--- Data for this task ---
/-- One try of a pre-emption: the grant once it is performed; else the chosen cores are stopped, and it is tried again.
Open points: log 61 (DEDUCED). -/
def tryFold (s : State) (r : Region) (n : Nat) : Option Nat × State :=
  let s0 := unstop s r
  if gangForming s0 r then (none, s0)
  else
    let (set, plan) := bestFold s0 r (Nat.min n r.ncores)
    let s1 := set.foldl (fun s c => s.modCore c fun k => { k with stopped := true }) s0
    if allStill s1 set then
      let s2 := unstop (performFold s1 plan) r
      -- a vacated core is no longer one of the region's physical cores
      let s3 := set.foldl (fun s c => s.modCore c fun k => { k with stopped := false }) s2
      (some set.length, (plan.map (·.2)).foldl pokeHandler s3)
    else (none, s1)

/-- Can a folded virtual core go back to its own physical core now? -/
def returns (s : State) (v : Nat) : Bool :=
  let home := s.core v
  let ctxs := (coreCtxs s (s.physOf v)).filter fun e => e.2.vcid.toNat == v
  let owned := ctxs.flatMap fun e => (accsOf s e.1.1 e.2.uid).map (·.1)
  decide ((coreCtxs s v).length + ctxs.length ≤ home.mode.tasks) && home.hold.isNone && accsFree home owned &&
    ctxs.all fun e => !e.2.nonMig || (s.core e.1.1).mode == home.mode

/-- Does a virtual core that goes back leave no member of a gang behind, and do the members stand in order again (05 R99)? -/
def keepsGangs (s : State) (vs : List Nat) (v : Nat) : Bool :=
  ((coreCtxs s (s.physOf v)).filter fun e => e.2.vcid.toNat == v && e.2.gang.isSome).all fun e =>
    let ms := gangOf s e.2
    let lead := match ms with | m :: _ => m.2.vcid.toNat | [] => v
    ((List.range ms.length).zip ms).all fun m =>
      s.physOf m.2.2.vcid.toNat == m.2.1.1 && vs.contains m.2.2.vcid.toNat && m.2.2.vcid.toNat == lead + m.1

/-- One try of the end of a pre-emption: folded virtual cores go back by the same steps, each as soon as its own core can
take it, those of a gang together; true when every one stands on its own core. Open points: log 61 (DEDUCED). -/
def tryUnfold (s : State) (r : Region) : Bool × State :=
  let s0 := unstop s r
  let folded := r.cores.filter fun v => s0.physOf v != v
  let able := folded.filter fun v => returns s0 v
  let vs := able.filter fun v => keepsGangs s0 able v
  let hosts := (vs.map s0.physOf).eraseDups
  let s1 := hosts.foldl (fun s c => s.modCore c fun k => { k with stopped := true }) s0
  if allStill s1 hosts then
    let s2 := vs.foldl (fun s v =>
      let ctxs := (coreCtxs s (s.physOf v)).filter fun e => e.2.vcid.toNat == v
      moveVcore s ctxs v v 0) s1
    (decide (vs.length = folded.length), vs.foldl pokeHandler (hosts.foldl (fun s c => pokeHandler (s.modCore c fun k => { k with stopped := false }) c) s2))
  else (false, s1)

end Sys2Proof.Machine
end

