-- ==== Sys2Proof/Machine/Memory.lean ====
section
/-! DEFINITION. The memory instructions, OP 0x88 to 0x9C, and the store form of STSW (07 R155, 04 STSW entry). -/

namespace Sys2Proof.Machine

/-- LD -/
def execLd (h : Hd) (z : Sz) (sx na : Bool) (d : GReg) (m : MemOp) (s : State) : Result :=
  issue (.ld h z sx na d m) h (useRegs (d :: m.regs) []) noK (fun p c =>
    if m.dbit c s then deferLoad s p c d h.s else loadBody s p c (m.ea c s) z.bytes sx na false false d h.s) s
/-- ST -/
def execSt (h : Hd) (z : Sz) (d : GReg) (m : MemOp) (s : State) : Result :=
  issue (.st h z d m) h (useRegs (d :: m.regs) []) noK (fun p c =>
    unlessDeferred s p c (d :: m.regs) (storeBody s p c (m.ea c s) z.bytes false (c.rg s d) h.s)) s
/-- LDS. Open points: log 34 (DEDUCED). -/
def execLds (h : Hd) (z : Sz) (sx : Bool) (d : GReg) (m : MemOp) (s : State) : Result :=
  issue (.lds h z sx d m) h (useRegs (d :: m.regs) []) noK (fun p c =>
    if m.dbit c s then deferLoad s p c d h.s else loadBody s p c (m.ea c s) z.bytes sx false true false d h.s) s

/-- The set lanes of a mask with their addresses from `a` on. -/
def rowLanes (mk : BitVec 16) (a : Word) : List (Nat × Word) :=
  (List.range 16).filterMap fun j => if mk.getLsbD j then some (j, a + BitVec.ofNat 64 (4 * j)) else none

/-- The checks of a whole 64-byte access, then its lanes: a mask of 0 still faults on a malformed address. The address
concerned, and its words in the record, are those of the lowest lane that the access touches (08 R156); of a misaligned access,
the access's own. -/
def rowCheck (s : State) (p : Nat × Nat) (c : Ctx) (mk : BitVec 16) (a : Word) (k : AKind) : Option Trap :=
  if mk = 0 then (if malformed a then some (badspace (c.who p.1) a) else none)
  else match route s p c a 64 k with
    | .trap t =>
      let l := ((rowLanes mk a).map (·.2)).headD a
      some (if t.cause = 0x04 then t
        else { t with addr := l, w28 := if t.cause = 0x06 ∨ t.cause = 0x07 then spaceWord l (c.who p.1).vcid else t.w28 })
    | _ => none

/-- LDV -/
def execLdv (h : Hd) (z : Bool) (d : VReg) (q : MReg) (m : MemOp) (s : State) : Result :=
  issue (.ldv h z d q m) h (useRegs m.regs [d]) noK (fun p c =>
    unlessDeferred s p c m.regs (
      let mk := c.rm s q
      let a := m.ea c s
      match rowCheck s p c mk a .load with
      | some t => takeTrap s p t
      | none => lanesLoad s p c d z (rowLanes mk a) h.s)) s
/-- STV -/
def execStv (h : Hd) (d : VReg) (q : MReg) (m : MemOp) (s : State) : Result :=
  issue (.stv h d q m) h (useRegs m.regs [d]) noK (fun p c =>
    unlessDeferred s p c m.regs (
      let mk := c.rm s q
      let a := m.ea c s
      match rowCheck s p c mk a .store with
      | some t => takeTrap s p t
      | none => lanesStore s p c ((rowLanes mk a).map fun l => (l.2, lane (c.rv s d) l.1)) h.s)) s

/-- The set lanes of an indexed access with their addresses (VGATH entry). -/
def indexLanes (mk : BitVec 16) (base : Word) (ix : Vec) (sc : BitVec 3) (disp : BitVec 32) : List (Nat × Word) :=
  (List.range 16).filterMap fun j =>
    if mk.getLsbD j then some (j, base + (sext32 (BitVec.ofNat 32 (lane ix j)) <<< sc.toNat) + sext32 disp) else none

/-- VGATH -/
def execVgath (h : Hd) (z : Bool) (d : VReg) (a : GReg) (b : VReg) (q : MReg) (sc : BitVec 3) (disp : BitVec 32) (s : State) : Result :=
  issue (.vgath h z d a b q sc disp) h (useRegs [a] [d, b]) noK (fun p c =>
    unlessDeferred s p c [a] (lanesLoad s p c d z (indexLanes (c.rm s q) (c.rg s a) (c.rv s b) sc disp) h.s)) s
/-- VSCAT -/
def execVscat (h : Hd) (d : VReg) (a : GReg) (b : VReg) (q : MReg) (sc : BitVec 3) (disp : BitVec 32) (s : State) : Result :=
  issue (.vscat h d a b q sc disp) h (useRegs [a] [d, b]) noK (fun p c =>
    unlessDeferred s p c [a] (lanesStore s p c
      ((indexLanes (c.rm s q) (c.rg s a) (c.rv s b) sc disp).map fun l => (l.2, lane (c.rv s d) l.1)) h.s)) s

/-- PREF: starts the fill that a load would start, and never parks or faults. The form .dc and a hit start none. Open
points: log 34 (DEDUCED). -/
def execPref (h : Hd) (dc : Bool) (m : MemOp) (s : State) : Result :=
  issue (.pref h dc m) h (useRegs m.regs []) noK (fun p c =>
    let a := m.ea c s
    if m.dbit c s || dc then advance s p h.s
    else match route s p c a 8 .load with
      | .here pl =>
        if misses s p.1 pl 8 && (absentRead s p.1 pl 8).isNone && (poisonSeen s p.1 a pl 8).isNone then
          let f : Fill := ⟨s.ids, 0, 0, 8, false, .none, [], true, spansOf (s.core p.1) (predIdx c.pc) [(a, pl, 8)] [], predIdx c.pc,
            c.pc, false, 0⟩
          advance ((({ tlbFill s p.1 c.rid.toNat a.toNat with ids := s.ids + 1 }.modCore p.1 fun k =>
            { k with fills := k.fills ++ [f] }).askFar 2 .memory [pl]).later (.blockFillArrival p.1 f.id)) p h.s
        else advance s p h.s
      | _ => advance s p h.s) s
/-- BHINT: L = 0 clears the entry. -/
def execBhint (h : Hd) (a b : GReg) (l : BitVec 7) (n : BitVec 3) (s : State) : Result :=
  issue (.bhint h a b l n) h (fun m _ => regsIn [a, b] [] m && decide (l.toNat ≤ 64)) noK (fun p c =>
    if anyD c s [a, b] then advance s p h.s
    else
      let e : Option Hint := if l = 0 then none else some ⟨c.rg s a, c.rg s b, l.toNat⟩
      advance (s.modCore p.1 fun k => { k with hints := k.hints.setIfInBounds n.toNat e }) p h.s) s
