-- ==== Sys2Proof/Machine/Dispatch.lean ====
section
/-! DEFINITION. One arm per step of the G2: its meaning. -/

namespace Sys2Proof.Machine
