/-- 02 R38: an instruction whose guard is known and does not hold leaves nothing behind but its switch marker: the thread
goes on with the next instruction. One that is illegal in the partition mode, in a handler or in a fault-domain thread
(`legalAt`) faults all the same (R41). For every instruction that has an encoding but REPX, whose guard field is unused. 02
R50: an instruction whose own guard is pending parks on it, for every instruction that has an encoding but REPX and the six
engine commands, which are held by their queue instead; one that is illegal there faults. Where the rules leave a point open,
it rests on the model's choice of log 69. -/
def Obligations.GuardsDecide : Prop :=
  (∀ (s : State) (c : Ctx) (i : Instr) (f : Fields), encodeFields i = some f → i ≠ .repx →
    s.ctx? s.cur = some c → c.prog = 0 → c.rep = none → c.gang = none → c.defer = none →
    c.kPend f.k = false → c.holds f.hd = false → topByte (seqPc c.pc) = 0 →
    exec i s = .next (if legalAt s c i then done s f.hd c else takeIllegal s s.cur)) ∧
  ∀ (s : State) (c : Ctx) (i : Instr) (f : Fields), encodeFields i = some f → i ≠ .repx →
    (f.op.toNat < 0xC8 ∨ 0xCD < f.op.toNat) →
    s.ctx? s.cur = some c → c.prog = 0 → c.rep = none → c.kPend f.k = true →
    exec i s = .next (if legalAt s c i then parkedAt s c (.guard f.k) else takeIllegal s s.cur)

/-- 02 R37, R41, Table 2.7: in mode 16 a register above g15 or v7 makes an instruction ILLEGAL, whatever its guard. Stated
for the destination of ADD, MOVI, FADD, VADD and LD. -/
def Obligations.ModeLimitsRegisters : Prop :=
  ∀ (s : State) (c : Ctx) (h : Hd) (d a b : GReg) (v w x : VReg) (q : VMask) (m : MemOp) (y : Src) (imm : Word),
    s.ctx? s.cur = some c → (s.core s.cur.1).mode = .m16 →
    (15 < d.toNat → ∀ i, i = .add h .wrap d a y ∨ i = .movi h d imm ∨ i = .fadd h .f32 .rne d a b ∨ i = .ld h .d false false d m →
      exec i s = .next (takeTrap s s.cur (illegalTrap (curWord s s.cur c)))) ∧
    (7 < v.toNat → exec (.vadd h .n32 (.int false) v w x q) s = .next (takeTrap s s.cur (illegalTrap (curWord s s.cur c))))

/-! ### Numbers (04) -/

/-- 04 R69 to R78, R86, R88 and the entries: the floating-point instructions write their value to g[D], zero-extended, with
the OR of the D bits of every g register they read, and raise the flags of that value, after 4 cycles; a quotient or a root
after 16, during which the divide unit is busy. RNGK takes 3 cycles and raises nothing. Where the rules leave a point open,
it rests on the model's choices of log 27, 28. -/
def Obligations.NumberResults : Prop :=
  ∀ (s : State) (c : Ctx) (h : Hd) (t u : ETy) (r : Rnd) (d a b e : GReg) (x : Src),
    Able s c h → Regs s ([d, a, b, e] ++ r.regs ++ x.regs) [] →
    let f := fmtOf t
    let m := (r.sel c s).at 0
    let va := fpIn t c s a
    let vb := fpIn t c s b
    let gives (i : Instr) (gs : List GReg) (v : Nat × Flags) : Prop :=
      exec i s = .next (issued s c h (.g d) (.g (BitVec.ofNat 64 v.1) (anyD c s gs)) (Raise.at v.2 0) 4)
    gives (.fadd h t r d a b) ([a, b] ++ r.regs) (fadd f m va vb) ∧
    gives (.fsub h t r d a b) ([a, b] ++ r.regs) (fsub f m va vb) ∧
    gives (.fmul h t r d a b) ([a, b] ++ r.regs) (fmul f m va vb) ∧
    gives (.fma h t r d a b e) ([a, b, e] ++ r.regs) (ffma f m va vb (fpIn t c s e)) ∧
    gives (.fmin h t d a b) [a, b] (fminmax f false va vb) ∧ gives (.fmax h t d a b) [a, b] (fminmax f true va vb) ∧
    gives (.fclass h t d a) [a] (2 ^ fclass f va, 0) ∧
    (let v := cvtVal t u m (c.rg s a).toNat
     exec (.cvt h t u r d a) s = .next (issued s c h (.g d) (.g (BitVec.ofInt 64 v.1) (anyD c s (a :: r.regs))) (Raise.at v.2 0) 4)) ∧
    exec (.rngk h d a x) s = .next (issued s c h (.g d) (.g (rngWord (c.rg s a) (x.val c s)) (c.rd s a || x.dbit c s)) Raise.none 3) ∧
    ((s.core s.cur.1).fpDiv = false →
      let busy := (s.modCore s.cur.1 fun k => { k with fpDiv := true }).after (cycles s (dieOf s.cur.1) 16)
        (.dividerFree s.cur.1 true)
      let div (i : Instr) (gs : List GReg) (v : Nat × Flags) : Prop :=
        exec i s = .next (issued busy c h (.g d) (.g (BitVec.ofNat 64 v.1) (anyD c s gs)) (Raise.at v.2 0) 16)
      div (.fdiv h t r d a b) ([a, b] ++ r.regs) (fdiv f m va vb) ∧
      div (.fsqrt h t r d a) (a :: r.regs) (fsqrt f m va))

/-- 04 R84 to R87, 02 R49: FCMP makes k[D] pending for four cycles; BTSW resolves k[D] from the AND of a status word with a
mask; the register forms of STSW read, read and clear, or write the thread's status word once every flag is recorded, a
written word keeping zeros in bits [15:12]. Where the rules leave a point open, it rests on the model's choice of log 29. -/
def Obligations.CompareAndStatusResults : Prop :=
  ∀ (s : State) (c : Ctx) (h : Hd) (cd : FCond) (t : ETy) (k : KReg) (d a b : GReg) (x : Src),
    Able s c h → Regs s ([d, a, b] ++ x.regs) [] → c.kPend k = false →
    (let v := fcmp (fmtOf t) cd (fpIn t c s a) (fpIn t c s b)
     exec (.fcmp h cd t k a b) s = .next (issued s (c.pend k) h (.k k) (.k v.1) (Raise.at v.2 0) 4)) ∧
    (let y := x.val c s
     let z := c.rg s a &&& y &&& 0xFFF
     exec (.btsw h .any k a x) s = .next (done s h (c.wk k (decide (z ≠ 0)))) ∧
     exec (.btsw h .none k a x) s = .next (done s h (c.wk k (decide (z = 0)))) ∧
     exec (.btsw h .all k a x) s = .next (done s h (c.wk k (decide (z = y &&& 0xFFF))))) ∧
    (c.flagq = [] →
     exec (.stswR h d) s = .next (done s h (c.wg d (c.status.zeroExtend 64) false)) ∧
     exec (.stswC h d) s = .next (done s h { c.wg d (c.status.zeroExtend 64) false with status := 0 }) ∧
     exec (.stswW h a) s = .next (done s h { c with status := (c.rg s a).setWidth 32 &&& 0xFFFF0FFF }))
---
* **Task goal**
Those lines of the records that contain the string "malformed" should be identified and copied.

* **Output below**
/-- The checks of a whole 64-byte access, then its lanes: a mask of 0 still faults on a malformed address. The address
  if mk = 0 then (if malformed a then some (badspace (c.who p.1) a) else none)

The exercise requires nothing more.